▶ Your task: Using the entries that follow, give only the number of lines with the word "Bool" in them.

▶ Extracted material:
-- ==== Sys2Proof/Laws/KeepsSuperRows.lean ====
section
/-! SUPPORT. What the operations of Machine/SuperRows.lean keep. -/

namespace Sys2Proof.Machine

theorem State.noteInput_keeps {s0 : State} {s : State} (hk : Keeps s0 s) :
    Keeps s0 (State.noteInput s) := by
  unfold State.noteInput
  repeat' first
    | with_reducible assumption
    | with_reducible exact Keeps.refl _
    | (extract_lets +onlyGivenNames x; refine Keeps.cut (x := x) ?_ ?_; (on_goal 2 => intro _; clear_value x); (on_goal 1 => subst x))
    | (extract_lets +onlyGivenNames x; clear_value x)
    | split
    | fail_if_no_progress (with_reducible refine Keeps.lit ?_ (by first | exact Nat.le_refl _ | omega) (by first | exact Nat.le_refl _ | omega) (fun w hw => hw))

theorem State.railWarn_keeps {s0 : State} {s : State} {ch : Nat} (hk : Keeps s0 s) :
    Keeps s0 (State.railWarn s ch) := by
  unfold State.railWarn
  repeat' first
    | with_reducible assumption
    | with_reducible exact Keeps.refl _
    | with_reducible apply State.setBar_keeps
    | with_reducible apply State.emit_keeps
    | with_reducible apply State.bmcEvent_keeps

theorem State.railFence_keeps {s0 : State} {s : State} {ch : Nat} (hk : Keeps s0 s) :
    Keeps s0 (State.railFence s ch) := by
  unfold State.railFence
  repeat' first
    | with_reducible assumption
    | (intro _; try beta_reduce)
    | with_reducible exact Keeps.refl _
    | with_reducible apply State.raiseFence_keeps
    | with_reducible apply Keeps.foldl

theorem State.allOff_keeps {s0 : State} {s : State} (hk : Keeps s0 s) :
    Keeps s0 (State.allOff s) := by
  unfold State.allOff
  repeat' first
    | with_reducible assumption
    | (intro _; try beta_reduce)
    | with_reducible exact Keeps.refl _
    | with_reducible apply State.linksDown_keeps
    | with_reducible apply State.enterStby_keeps
    | with_reducible apply State.dropEnables_keeps
    | with_reducible apply Keeps.foldl
    | with_reducible apply Keeps.foldlFst
    | with_reducible apply Keeps.foldlSnd
    | (extract_lets +onlyGivenNames x; refine Keeps.cut (x := x) ?_ ?_; (on_goal 2 => intro _; clear_value x); (on_goal 1 => subst x))
    | (extract_lets +onlyGivenNames x; clear_value x)
    | fail_if_no_progress (with_reducible refine Keeps.lit ?_ (by first | exact Nat.le_refl _ | omega) (by first | exact Nat.le_refl _ | omega) (fun w hw => hw))

theorem State.railSave_keeps {s0 : State} {s : State} (hk : Keeps s0 s) :
    Keeps s0 (State.railSave s) := by
  unfold State.railSave
  repeat' first
    | with_reducible assumption
    | with_reducible exact Keeps.refl _
    | with_reducible apply State.commitSave_keeps
    | (extract_lets +onlyGivenNames x; refine Keeps.cut (x := x) ?_ ?_; (on_goal 2 => intro _; clear_value x); (on_goal 1 => subst x))
    | (extract_lets +onlyGivenNames x; clear_value x)
    | fail_if_no_progress (with_reducible refine Keeps.lit ?_ (by first | exact Nat.le_refl _ | omega) (by first | exact Nat.le_refl _ | omega) (fun w hw => hw))

theorem State.railDrop_keeps {s0 : State} {s : State} {ch : Nat} (hk : Keeps s0 s) :
    Keeps s0 (State.railDrop s ch) := by
  unfold State.railDrop
  repeat' first
    | with_reducible assumption
    | with_reducible exact Keeps.refl _
    | with_reducible apply State.shutdown_keeps
    | with_reducible apply State.commitSave_keeps
    | with_reducible apply State.assertFault_keeps
    | with_reducible apply State.allOff_keeps
    | with_reducible apply State.railWarn_keeps
    | with_reducible apply State.railSave_keeps
    | with_reducible apply State.railFence_keeps
    | with_reducible apply Keeps.ite
    | (extract_lets +onlyGivenNames x; refine Keeps.cut (x := x) ?_ ?_; (on_goal 2 => intro _; clear_value x); (on_goal 1 => subst x))
    | (extract_lets +onlyGivenNames x; clear_value x)
    | split
    | fail_if_no_progress (with_reducible refine Keeps.lit ?_ (by first | exact Nat.le_refl _ | omega) (by first | exact Nat.le_refl _ | omega) (fun w hw => hw))

theorem State.acceptPg_keeps {s0 : State} {s : State} {i : Nat} {high : Bool} (hk : Keeps s0 s) :
    Keeps s0 (State.acceptPg s i high) := by
  unfold State.acceptPg
  repeat' first
    | with_reducible assumption
    | with_reducible exact Keeps.refl _
    | with_reducible apply State.dramOff_keeps
    | with_reducible apply State.noteInput_keeps
    | with_reducible apply State.shutdown_keeps
    | with_reducible apply State.seqPg_keeps
    | with_reducible apply State.railDrop_keeps
    | with_reducible apply Keeps.ite
    | (extract_lets +onlyGivenNames x; refine Keeps.cut (x := x) ?_ ?_; (on_goal 2 => intro _; clear_value x); (on_goal 1 => subst x))
    | (extract_lets +onlyGivenNames x; clear_value x)
    | split
    | fail_if_no_progress (with_reducible refine Keeps.lit ?_ (by first | exact Nat.le_refl _ | omega) (by first | exact Nat.le_refl _ | omega) (fun w hw => hw))

theorem State.acceptBbu_keeps {s0 : State} {s : State} {high : Bool} (hk : Keeps s0 s) :
    Keeps s0 (State.acceptBbu s high) := by
  unfold State.acceptBbu
  repeat' first
    | with_reducible assumption
    | with_reducible exact Keeps.refl _
    | with_reducible apply State.log_keeps
    | with_reducible apply Keeps.ite
    | (extract_lets +onlyGivenNames x; refine Keeps.cut (x := x) ?_ ?_; (on_goal 2 => intro _; clear_value x); (on_goal 1 => subst x))
    | (extract_lets +onlyGivenNames x; clear_value x)
    | split
    | fail_if_no_progress (with_reducible refine Keeps.lit ?_ (by first | exact Nat.le_refl _ | omega) (by first | exact Nat.le_refl _ | omega) (fun w hw => hw))

theorem execPsPgAccept_keeps (input : Nat) (high : Bool) (s : State) :
    KeepsRun s (execPsPgAccept input high s) := by
  unfold execPsPgAccept
  repeat' first
    | with_reducible refine KeepsRun.next ?_
    | with_reducible assumption
    | with_reducible exact Keeps.refl _
    | with_reducible apply State.acceptPg_keeps
    | with_reducible apply State.acceptBbu_keeps
    | with_reducible apply Keeps.ite
    | (extract_lets +onlyGivenNames x; refine Keeps.cut (x := x) ?_ ?_; (on_goal 2 => intro _; clear_value x); (on_goal 1 => subst x))
    | (extract_lets +onlyGivenNames x; clear_value x)
    | split
    | fail_if_no_progress (with_reducible refine Keeps.lit ?_ (by first | exact Nat.le_refl _ | omega) (by first | exact Nat.le_refl _ | omega) (fun w hw => hw))

theorem State.arm_keeps {s0 : State} {s : State} (hk : Keeps s0 s) :
    Keeps s0 (State.arm s) := by
  unfold State.arm
  repeat' first
    | with_reducible assumption
    | with_reducible exact Keeps.refl _
    | with_reducible apply State.bmcEvent_keeps
    | (extract_lets +onlyGivenNames x; refine Keeps.cut (x := x) ?_ ?_; (on_goal 2 => intro _; clear_value x); (on_goal 1 => subst x))
    | (extract_lets +onlyGivenNames x; clear_value x)
    | fail_if_no_progress (with_reducible refine Keeps.lit ?_ (by first | exact Nat.le_refl _ | omega) (by first | exact Nat.le_refl _ | omega) (fun w hw => hw))

theorem State.acceptPfw_keeps {s0 : State} {s : State} {asserted : Bool} (hk : Keeps s0 s) :
    Keeps s0 (State.acceptPfw s asserted) := by
  unfold State.acceptPfw
  repeat' first
    | with_reducible assumption
    | with_reducible exact Keeps.refl _
    | with_reducible apply State.noteInput_keeps
    | with_reducible apply State.shutdown_keeps
    | with_reducible apply State.arm_keeps
    | with_reducible apply Keeps.ite
    | (extract_lets +onlyGivenNames x; refine Keeps.cut (x := x) ?_ ?_; (on_goal 2 => intro _; clear_value x); (on_goal 1 => subst x))
    | (extract_lets +onlyGivenNames x; clear_value x)
    | split
    | fail_if_no_progress (with_reducible refine Keeps.lit ?_ (by first | exact Nat.le_refl _ | omega) (by first | exact Nat.le_refl _ | omega) (fun w hw => hw))

theorem State.acceptFault_keeps {s0 : State} {s : State} {low : Bool} (hk : Keeps s0 s) :
    Keeps s0 (State.acceptFault s low) := by
  unfold State.acceptFault
  repeat' first
    | with_reducible assumption
    | with_reducible exact Keeps.refl _
    | with_reducible apply State.beginStart_keeps
    | with_reducible apply State.seqFault_keeps
    | with_reducible apply State.shutdown_keeps
    | with_reducible apply State.commitSave_keeps
    | with_reducible apply Keeps.ite
    | (extract_lets +onlyGivenNames x; refine Keeps.cut (x := x) ?_ ?_; (on_goal 2 => intro _; clear_value x); (on_goal 1 => subst x))
    | (extract_lets +onlyGivenNames x; clear_value x)
    | split
    | fail_if_no_progress (with_reducible refine Keeps.lit ?_ (by first | exact Nat.le_refl _ | omega) (by first | exact Nat.le_refl _ | omega) (fun w hw => hw))

theorem execSignalFilterAccept_keeps (pfw : Bool) (asserted : Bool) (s : State) :
    KeepsRun s (execSignalFilterAccept pfw asserted s) := by
  unfold execSignalFilterAccept
  repeat' first
    | with_reducible refine KeepsRun.next ?_
    | with_reducible assumption
    | with_reducible exact Keeps.refl _
    | with_reducible apply State.acceptPfw_keeps
    | with_reducible apply State.acceptFault_keeps
    | with_reducible apply Keeps.ite

theorem execPfwLAssert_keeps (s : State) :
    KeepsRun s (execPfwLAssert s) := by
  unfold execPfwLAssert
  repeat' first
    | with_reducible refine KeepsRun.next ?_
    | with_reducible assumption
    | with_reducible exact Keeps.refl _
    | with_reducible apply State.acceptPfw_keeps

theorem execPfwHoldExpiry_keeps (s : State) :
    KeepsRun s (execPfwHoldExpiry s) := by
  unfold execPfwHoldExpiry
  repeat' first
    | with_reducible refine KeepsRun.next ?_
    | with_reducible assumption
    | with_reducible exact Keeps.refl _
    | with_reducible apply State.commitSave_keeps
    | with_reducible apply Keeps.ite
    | split

theorem execArmedMaxExpiry_keeps (s : State) :
    KeepsRun s (execArmedMaxExpiry s) := by
  unfold execArmedMaxExpiry
  repeat' first
    | with_reducible refine KeepsRun.next ?_
    | with_reducible assumption
    | with_reducible exact Keeps.refl _
    | with_reducible apply State.commitSave_keeps
    | with_reducible apply Keeps.ite
    | split

theorem execSaveArmedLapse_keeps (s : State) :
    KeepsRun s (execSaveArmedLapse s) := by
  unfold execSaveArmedLapse
  repeat' first
    | with_reducible refine KeepsRun.next ?_
    | with_reducible assumption
    | with_reducible exact Keeps.refl _
    | with_reducible apply State.log_keeps
    | with_reducible apply Keeps.ite
    | (extract_lets +onlyGivenNames x; refine Keeps.cut (x := x) ?_ ?_; (on_goal 2 => intro _; clear_value x); (on_goal 1 => subst x))
    | (extract_lets +onlyGivenNames x; clear_value x)
    | split
    | fail_if_no_progress (with_reducible refine Keeps.lit ?_ (by first | exact Nat.le_refl _ | omega) (by first | exact Nat.le_refl _ | omega) (fun w hw => hw))

theorem execInputPowerGoodDrop_keeps (channel : Nat) (s : State) :
    KeepsRun s (execInputPowerGoodDrop channel s) := by
  unfold execInputPowerGoodDrop
  repeat' first
    | with_reducible refine KeepsRun.next ?_
    | with_reducible assumption
    | with_reducible exact Keeps.refl _
    | with_reducible apply State.acceptPg_keeps
    | with_reducible apply Keeps.ite

theorem execFaultLLow_keeps (s : State) :
    KeepsRun s (execFaultLLow s) := by
  unfold execFaultLLow
  repeat' first
    | with_reducible refine KeepsRun.next ?_
    | with_reducible assumption
    | with_reducible exact Keeps.refl _
    | with_reducible apply State.acceptFault_keeps

theorem execBbuOkLow_keeps (s : State) :
    KeepsRun s (execBbuOkLow s) := by
  unfold execBbuOkLow
  repeat' first
    | with_reducible refine KeepsRun.next ?_
    | with_reducible assumption
    | with_reducible exact Keeps.refl _
    | with_reducible apply State.acceptBbu_keeps

theorem execDeviceRailDrop_keeps (channel : Nat) (s : State) :
    KeepsRun s (execDeviceRailDrop channel s) := by
  unfold execDeviceRailDrop
  repeat' first
    | with_reducible refine KeepsRun.next ?_
    | with_reducible assumption
    | with_reducible exact Keeps.refl _
    | with_reducible apply State.acceptPg_keeps
    | with_reducible apply Keeps.ite

theorem execApplianceRailDrop_keeps (channel : Nat) (s : State) :
    KeepsRun s (execApplianceRailDrop channel s) := by
  unfold execApplianceRailDrop
  repeat' first
    | with_reducible refine KeepsRun.next ?_
    | with_reducible assumption
    | with_reducible exact Keeps.refl _
    | with_reducible apply State.acceptPg_keeps
    | with_reducible apply Keeps.ite

theorem execMemoryRailDrop_keeps (channel : Nat) (s : State) :
    KeepsRun s (execMemoryRailDrop channel s) := by
  unfold execMemoryRailDrop
  repeat' first
    | with_reducible refine KeepsRun.next ?_
    | with_reducible assumption
    | with_reducible exact Keeps.refl _
    | with_reducible apply State.acceptPg_keeps
    | with_reducible apply Keeps.ite

theorem execSaveCommit_keeps (cause : Nat) (s : State) :
    KeepsRun s (execSaveCommit cause s) := by
  unfold execSaveCommit
  repeat' first
    | with_reducible refine KeepsRun.next ?_
    | with_reducible assumption
    | with_reducible exact Keeps.refl _
    | with_reducible apply State.railSave_keeps
    | with_reducible apply State.commitSave_keeps
    | with_reducible apply Keeps.ite

end Sys2Proof.Machine
end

▶ Solution to this problem: 6